The school got a new English teacher that year. Her name was Miss Cornelia Green. She was reported to have been an accomplished journalist with the Chicago Tribune. No one could ever explain though, why an accomplished journalist would leave her career in Chicago to teach brats at Omner Valley Jr. High. She was a big boned, manly woman. She dyed her hair blonde. The dark roots of her coarse tangle of shoulder length mane were always showing. She had little cosmetic talent and her make up looked like it amounted to weeks of layers. It was often caked on so thick it cracked, as did her bright red lip stick. She had a black mole right on the tip of her nose which always managed to shine through by noon. Quite frankly, looking back, I honestly wonder if she wasn’t really George C. Scott hiding out in the Witness Protection Program.
Miss Green managed no degree of classroom discipline. This was not for lack of effort. One time she went to smite me on the back of the hand with a ruler. I managed to catch the ruler and we shook it between us for a few moments before she let her end go and retreated to her desk. She would storm from commotion to commotion feigning fury but wasn’t a good enough actress to pull it off. Her storming was amusing to watch though. You could see the frustration building up, then she’d rock way back on her heels as if winding up and would launch her enormous body forward in a thundering charge. More than once the teachers on the floor below had sent up delegations to plead for less commotion from our room. Their, biggest complaint? “It sounded like a herd of cattle stampeding across the floor.” We soon learned that there wasn’t a mean bone in her body and instead of loving her for it we took horrible advantage.
Finally, about half way through the year, she gave up on trying to teach us anything and resorted to reading stories and books to us. She hoped at least to pique our interest in literature. Mostly, she selected wonderful stuff and I for one, sat in wrapt attention as Sherlock Holmes or Robinson Crusoe or Jean Valjean’s adventures paraded across the stage of my imagination.
Ronnie Hulet, on the other hand, had a very hard time sitting still in any situation. To do nothing but listen to Cornelia Green read for an hour was torture for him. He’d have gladly taken P.E. seven periods a day, where he’d surely have received straight A’s. Sometimes he’d cope by drifting off to sleep. Along about the end of April though, when the weather was warming up nicely, the compulsion to be outside running overtook Ronnie. Right in the middle of Red Badge of Courage, he stood up and screamed, “I’ve had it, I can’t take this anymore!” Whereupon, he dashed across the room and dived out the second story window!

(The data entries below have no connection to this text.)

theorem onPhaseEnd_spare (id : BridgeId) (s : State) : spare (onPhaseEnd id s).bridges = spare s.bridges := by
  unfold onPhaseEnd
  split
  · exact set_spare _ _ _ rfl
  · rfl

theorem deadTimeExpiry_spare (id : BridgeId) (leg : Leg) (s : State) :
    spare (deadTimeExpiry id leg s).bridges = spare s.bridges := by
  simp only [deadTimeExpiry]
  repeat' split
  · exact set_spare _ _ _ (noteConduct_state _ _ _)
  · rfl
  · rfl

theorem blankingEnd_spare (id : BridgeId) (s : State) : spare (blankingEnd id s).bridges = spare s.bridges := by
  simp only [blankingEnd]
  repeat' split
  · exact set_spare _ _ _ rfl
  · rfl
  · rfl

theorem chop_spare (id : BridgeId) (millivolts : Nat) (s : State) : spare (chop id millivolts s).bridges = spare s.bridges := by
  simp only [chop]
  repeat' split
  · exact set_spare _ _ _ rfl
  · rfl
  · rfl

/-! ## Every command but those of the run state, of the set decisions and of the faults of a bridge -/

/-- The commands that may reach the state of a bridge that the mode does not use. -/
def reachesSpare : Instr → Bool
  | .startEnd | .startRefused | .teardown | .softReset | .powerReset | .brownoutReset | .refreshSet | .invoke | .switch
  | .returnSet | .clearFaults | .shortDetection _ _ _ => true
  | _ => false

theorem balance_spare (s : State) : spare (balance s).bridges = spare s.bridges := by
  simp only [balance]
  repeat' split
  all_goals simp

theorem heldTimer_spare (s : State) : spare (balanceHeldTimerExpiry s).bridges = spare s.bridges := by
  simp only [balanceHeldTimerExpiry]
  repeat' split
  all_goals simp

theorem lapse_spare (s : State) : spare (lapseExpiry s).bridges = spare s.bridges := by
  unfold lapseExpiry
  split <;> simp

theorem exec_spare {c : Instr} (hc : ¬reachesSpare c = true) (hexec : exec c s = .next t) :
    spare t.bridges = spare s.bridges := by
  cases c <;> try exact absurd rfl hc
  case pwmPeriod => cases hexec; exact pwmPeriod_spare s
  case onPhaseEnd => cases hexec; exact onPhaseEnd_spare _ s
  case deadTimeExpiry => cases hexec; exact deadTimeExpiry_spare _ _ s
  case blankingEnd => cases hexec; exact blankingEnd_spare _ s
  case chop => cases hexec; exact chop_spare _ _ s
  case setAction => cases hexec; exact handOver_spare fun u o => requestAction_spare u _ _ _ _
  case throttleOrder => cases hexec; exact runOrder_spare fun o => throttleOrder_spare s _
  case leaseRelease => cases hexec; exact runOrder_spare fun o => leaseReleaseOrder_spare s _
  case stopOrder => cases hexec; exact runOrder_spare fun o => by simp
  case loadRadio => cases hexec; exact runOrder_spare fun o => by simp [State.loadRadioOrder]
  case holdBalance => cases hexec; exact runOrder_spare fun o => by simp
  case throttleFrame => cases hexec; exact handleFrame_spare fun u f => (frameActs_spare u f).1
  case releaseFrame => cases hexec; exact handleFrame_spare fun u f => (frameActs_spare u f).2.1
  case stopFrame => cases hexec; exact handleFrame_spare fun u f => (frameActs_spare u f).2.2.1
  case setFrame => cases hexec; exact handleFrame_spare fun u f => (frameActs_spare u f).2.2.2
  case regulationStep => cases hexec; simp [regulationStep, State.stepEnds]
  case supplySample => cases hexec; simp [supplySample]
  case dieTemperatureExpiry => cases hexec; simp [dieTemperatureExpiry]
  case balance => cases hexec; exact balance_spare s
  case balanceHeldTimerExpiry => cases hexec; exact heldTimer_spare s
  case lapseExpiry => cases hexec; exact lapse_spare s
  all_goals
    cases hexec
    simp

/-! ## The faults of a bridge -/

theorem clearBridge_single (id : BridgeId) (h : singleRests s.bridges) : singleRests (s.clearBridge id).bridges := by
  have hreleased : singleRests (FaultClears.released s id).bridges := by
    cases id with
    | a => exact h
    | b =>
      intro hsingle
      have hoff := h hsingle
      show (s.bridges.b.release s.clock s.bridges.held).state = .off
      rw [Bridge.release_eq, if_neg (by rw [hoff]; decide)]
      exact hoff
  rw [FaultClears.clearBridge_eq]
  split
  · exact singleRests_of_spare (tractionLatchReport_spare _) hreleased
  · exact hreleased

theorem clearMask_single (mask : BitVec 32) (h : singleRests s.bridges) : singleRests (s.clearMask mask).bridges := by
  have hbit : ∀ (u : State) (k : Nat) (id : BridgeId), singleRests u.bridges →
      singleRests (if mask.getLsbD k then u.clearBridge id else u).bridges := by
    intro u k id hu
    split
    · exact clearBridge_single id hu
    · exact hu
  rw [FaultClears.clearMask_eq]
  exact hbit _ 1 .b (hbit s 0 .a h)

theorem clearFaults_single (h : singleRests s.bridges) : singleRests (clearFaults s).bridges :=
  runOrder_keeps (P := fun u => singleRests u.bridges)
    (fun u o outcome result h => singleRests_of_spare (completeOrder_spare u o outcome result) h)
    (fun o _ => by exact clearMask_single _ h) h

/-- A bridge that the mode does not use is not meant. -/
def means (u : BridgeUnit) (id : BridgeId) : Prop := u.cfg.mode = .single → id = .a

theorem set_means {u : BridgeUnit} {id : BridgeId} (h : means u id) (b : Bridge) :
    spare (u.set id b) = spare u ∧ means (u.set id b) id := by
  cases id with
  | a => exact ⟨spare_of_b rfl fun _ => rfl, h⟩
  | b => exact ⟨spare_of_b rfl fun hsingle => BridgeId.noConfusion (h hsingle), h⟩

theorem latchedUnit_spare {u : BridgeUnit} {id : BridgeId} (now : Nat) (h : means u id) :
    spare (Shorts.latchedUnit u id now) = spare u := by
  refine spare_of_b (by rw [Shorts.latchedUnit_cfg]) fun hsingle => ?_
  obtain rfl := h hsingle
  refine congrArg Bridge.state ((Shorts.latchedUnit_other u .a now).2 fun hgangs => ?_)
  obtain ⟨-, hmode, -⟩ := hgangs
  exact absurd (hsingle.symm.trans (hmode.resolve_left (by decide))) (by decide)

theorem latchBridge_spare {id : BridgeId} (h : means s.bridges id) : spare (s.latchBridge id).bridges = spare s.bridges := by
  rw [Shorts.latchBridge_eq, endRun_spare, tractionLatchReport_spare]
  exact latchedUnit_spare _ h

theorem recordShort_spare {id : BridgeId} (h : means s.bridges id) :
    spare (s.recordShort id).bridges = spare s.bridges ∧ means (s.recordShort id).bridges id :=
  set_means h { s.bridges.get id with episodes := (s.bridges.get id).episodes + 1 }

/-- The first short of a run recorded (R93). -/
theorem recordFirst_spare {id : BridgeId} (first : Prop) [Decidable first] (h : means s.bridges id) :
    spare (if first then s.recordShort id else s).bridges = spare s.bridges
      ∧ means (if first then s.recordShort id else s).bridges id := by
  split
  · exact recordShort_spare h
  · exact ⟨rfl, h⟩

theorem cycleShort_spare {id : BridgeId} (h : means s.bridges id) : spare (s.cycleShort id).bridges = spare s.bridges := by
  have hcut := set_means h { (s.bridges.get id).cutPeriod s.clock with
    shortRun := min 200 ((s.bridges.get id).shortRun + 1) }
  rw [Shorts.cycleShort_eq]
  generalize hu : ({ s with bridges := s.bridges.set id { (s.bridges.get id).cutPeriod s.clock with
    shortRun := min 200 ((s.bridges.get id).shortRun + 1) } } : State) = u
  have hkept : spare u.bridges = spare s.bridges ∧ means u.bridges id := by
    rw [← hu]
    exact hcut
  obtain ⟨hfirst, hmeans⟩ := recordFirst_spare ((s.bridges.get id).shortRun + 1 = 1) hkept.2
  split
  · exact (latchBridge_spare hmeans).trans (hfirst.trans hkept.1)
  · exact hfirst.trans hkept.1

theorem reportShort_spare {id : BridgeId} (h : means s.bridges id) : spare (s.reportShort id).bridges = spare s.bridges := by
  have hcount := set_means h { s.bridges.get id with shortRun := min 200 ((s.bridges.get id).shortRun + 1) }
  rw [Shorts.reportShort_eq]
  generalize hu : ({ s with bridges := s.bridges.set id { s.bridges.get id with
    shortRun := min 200 ((s.bridges.get id).shortRun + 1) } } : State) = u
  have hkept : spare u.bridges = spare s.bridges ∧ means u.bridges id := by
    rw [← hu]
    exact hcount
  exact (recordFirst_spare ((s.bridges.get id).shortRun + 1 = 1) hkept.2).1.trans hkept.1

/-- A detection comes in an on-phase, which is of DRIVE alone. -/
theorem drive_of_seen {id : BridgeId} {millivolts since : Nat} (h : bridgesLawful s)
    (hseen : (s.bridges.get id).shortSeen s.bridges.cfg millivolts since = true) : (s.bridges.get id).state = .drive := by
  have hlawful : bridgeLawful (s.bridges.get id) s.clock := by
    cases id
    · exact h.1
    · exact h.2
  obtain ⟨-, -, hrest, -⟩ := hlawful
  by_contra hno
  obtain ⟨-, hidle, -⟩ := hrest hno
  simp [Bridge.shortSeen, hidle] at hseen

theorem shortDetection_single {id : BridgeId} {millivolts since : Nat} (hlawful : bridgesLawful s) (h : singleRests s.bridges) :
    singleRests (shortDetection id millivolts since s).bridges := by
  refine singleRests_of_spare (u := s.bridges) ?_ h
  simp only [shortDetection]
  split
  · next hseen =>
    have hmeans : means s.bridges id := by
      intro hsingle
      cases id with
      | a => rfl
      | b => exact absurd ((h hsingle).symm.trans (drive_of_seen hlawful hseen)) (by decide)
    obtain ⟨hset, hset'⟩ := set_means hmeans { s.bridges.get id with detected := true }
    split
    · refine (latchBridge_spare ?_).trans hset
      exact hset'
    · refine (cycleShort_spare ?_).trans hset
      exact hset'
    · refine (reportShort_spare ?_).trans hset
      exact hset'
    · exact hset
  · rfl

end Sys2Proof.SingleMode
end

section
/-! PROOFS. What no command reaches while the part is QUIET (R9, R12): the bridges stay OFF, the voices IDLE, the lamps dark,
heater and fan at rest, lease, station stop and zone record empty. -/

namespace Sys2Proof.QuietLaws
open Sys2Proof.Machine Sys2Proof.Safety Sys2Proof.Chains Sys2Proof.Teardowns Sys2Proof.SetLaws Sys2Proof.FrameLaws
  Sys2Proof.SingleMode

variable {s t : State}

/-! ## The blocks at rest -/

def bridgesRest (u : BridgeUnit) : Prop := u.held = .off ∧ u.a.state = .off ∧ u.b.state = .off

def voicesRest (u : Sound) : Prop := ∀ v ∈ u.voices, v.state = .idle

def lampRests (l : Lamp) : Prop := l.shown = 0 ∧ l.output = false

def fanRests (f : Fan) : Prop := (f.state = .off ∨ f.state = .latched) ∧ f.puff = none ∧ f.drive = 0

def lampsRest (u : LampUnit) : Prop :=
  (∀ l ∈ u.lamps, lampRests l) ∧ (u.heater.working = false ∧ u.heater.output = false) ∧ fanRests u.fan

def radioRests (r : Radio) : Prop := r.lease = .none ∧ r.station = .none ∧ r.zone.present = false

/-- Everything that moves, sounds or lights at rest, and nobody in charge. -/
structure atRest (s : State) : Prop where
  bridges : bridgesRest s.bridges
  voices : voicesRest s.sound
  lamps : lampsRest s.lamps
  radio : radioRests s.radio

theorem quietLawful_iff (s : State) : quietLawful s ↔ singleRests s.bridges ∧ (s.isRun = false → atRest s) := by
  refine and_congr Iff.rfl (forall_congr' fun _ => ⟨?_, ?_⟩)
  · rintro ⟨hheld, ha, hb, hvoices, hlamps, hworking, houtput, hfan, hpuff, hdrive, hlease, hstation, hzone⟩
    exact ⟨⟨hheld, ha, hb⟩, hvoices, ⟨hlamps, ⟨hworking, houtput⟩, hfan, hpuff, hdrive⟩, hlease, hstation, hzone⟩
  · rintro ⟨⟨hheld, ha, hb⟩, hvoices, ⟨hlamps, ⟨hworking, houtput⟩, hfan, hpuff, hdrive⟩, hlease, hstation, hzone⟩
    exact ⟨hheld, ha, hb, hvoices, hlamps, hworking, houtput, hfan, hpuff, hdrive, hlease, hstation, hzone⟩

/-- The lease, the station stop and the zone record stay. -/
def chargeKept (s t : State) : Prop :=
  t.radio.lease = s.radio.lease ∧ t.radio.station = s.radio.station ∧ t.radio.zone = s.radio.zone

/-- The blocks that rest in QUIET stay as they are. -/
def restKept (s t : State) : Prop :=
  t.bridges = s.bridges ∧ t.sound = s.sound ∧ t.lamps = s.lamps ∧ chargeKept s t

theorem restKept_refl (s : State) : restKept s s := ⟨rfl, rfl, rfl, rfl, rfl, rfl⟩

theorem restKept_trans {u : State} (h : restKept s t) (h' : restKept t u) : restKept s u := by
  obtain ⟨hbridges, hsound, hlamps, hlease, hstation, hzone⟩ := h
  obtain ⟨hbridges', hsound', hlamps', hlease', hstation', hzone'⟩ := h'
  exact ⟨hbridges'.trans hbridges, hsound'.trans hsound, hlamps'.trans hlamps, hlease'.trans hlease,
    hstation'.trans hstation, hzone'.trans hzone⟩

theorem rest_radio (h : chargeKept s t) (hs : radioRests s.radio) : radioRests t.radio := by
  obtain ⟨hlease, hstation, hzone⟩ := h
  unfold radioRests
  rwa [hlease, hstation, hzone]

theorem rest_kept (h : restKept s t) (hs : atRest s) : atRest t := by
  obtain ⟨hbridges, hsound, hlamps, hcharge⟩ := h
  exact ⟨hbridges ▸ hs.bridges, hsound ▸ hs.voices, hlamps ▸ hs.lamps, rest_radio hcharge hs.radio⟩

/-! ## The blocks one by one -/

theorem rest_bridges (hbridges : bridgesRest t.bridges) (hsound : t.sound = s.sound) (hlamps : t.lamps = s.lamps)
    (hcharge : chargeKept s t) (hs : atRest s) : atRest t :=
  ⟨hbridges, hsound ▸ hs.voices, hlamps ▸ hs.lamps, rest_radio hcharge hs.radio⟩

theorem rest_sound (hsound : voicesRest t.sound) (hbridges : t.bridges = s.bridges) (hlamps : t.lamps = s.lamps)
    (hcharge : chargeKept s t) (hs : atRest s) : atRest t :=
  ⟨hbridges ▸ hs.bridges, hsound, hlamps ▸ hs.lamps, rest_radio hcharge hs.radio⟩

theorem rest_lamps (hlamps : lampsRest t.lamps) (hbridges : t.bridges = s.bridges) (hsound : t.sound = s.sound)
    (hcharge : chargeKept s t) (hs : atRest s) : atRest t :=
  ⟨hbridges ▸ hs.bridges, hsound ▸ hs.voices, hlamps, rest_radio hcharge hs.radio⟩

/-! ## A part asleep -/

/-- The part in QUIET with everything at rest: no run, no frame in hand, no set action. -/
structure asleep (s : State) : Prop where
  quiet : s.isRun = false
  rest : atRest s
  run : s.balance.run = none
  handling : s.radio.handling = none
  queue : s.sets.queue = []

/-- In QUIET every order but CLEAR_FAULTS is refused (R19). -/
theorem refused_quiet {kind : Nat} (hquiet : s.isRun = false) (hkind : kind ≠ 13) :
    ∃ outcome, orderRefusal s kind = some outcome := by
  unfold orderRefusal
  split
  · exact ⟨_, rfl⟩
  · rw [if_pos ⟨by simp [hquiet], hkind⟩]
    exact ⟨_, rfl⟩

theorem completeOrder_rest (s : State) (o : TakenOrder) (outcome : OutcomeCode) (result : List Byte) :
    restKept s (s.completeOrder o outcome result) := by
  simp [restKept, chargeKept]

theorem inHand_mine {mine : TakenOrder → Bool} {o : TakenOrder} (h : orderInHand s mine = some o) : mine o = true := by
  unfold orderInHand at h
  split at h
  · exact (Option.filter_eq_some_iff.1 h).2
  · cases h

Miss Green staggered, her eyes rolled back and down she went. It was not a pretty sight. For one thing women and girls wore dresses to school in those days. When she came to, it was Ronnie who was fanning her face with a file folder. She thought she’d halucinated the whole thing. And I realized that this was the premier athletic accomplishment I’d ever witnessed.
Ronnie Hulet moved away the next Summer and I never heard of him again. Cornelia Green never returned to Himni after that year either. They say she went back to Chicago and journalism. I keep hoping someday she’ll write her version of the story. I’d like to close my eyes and listen to her read it.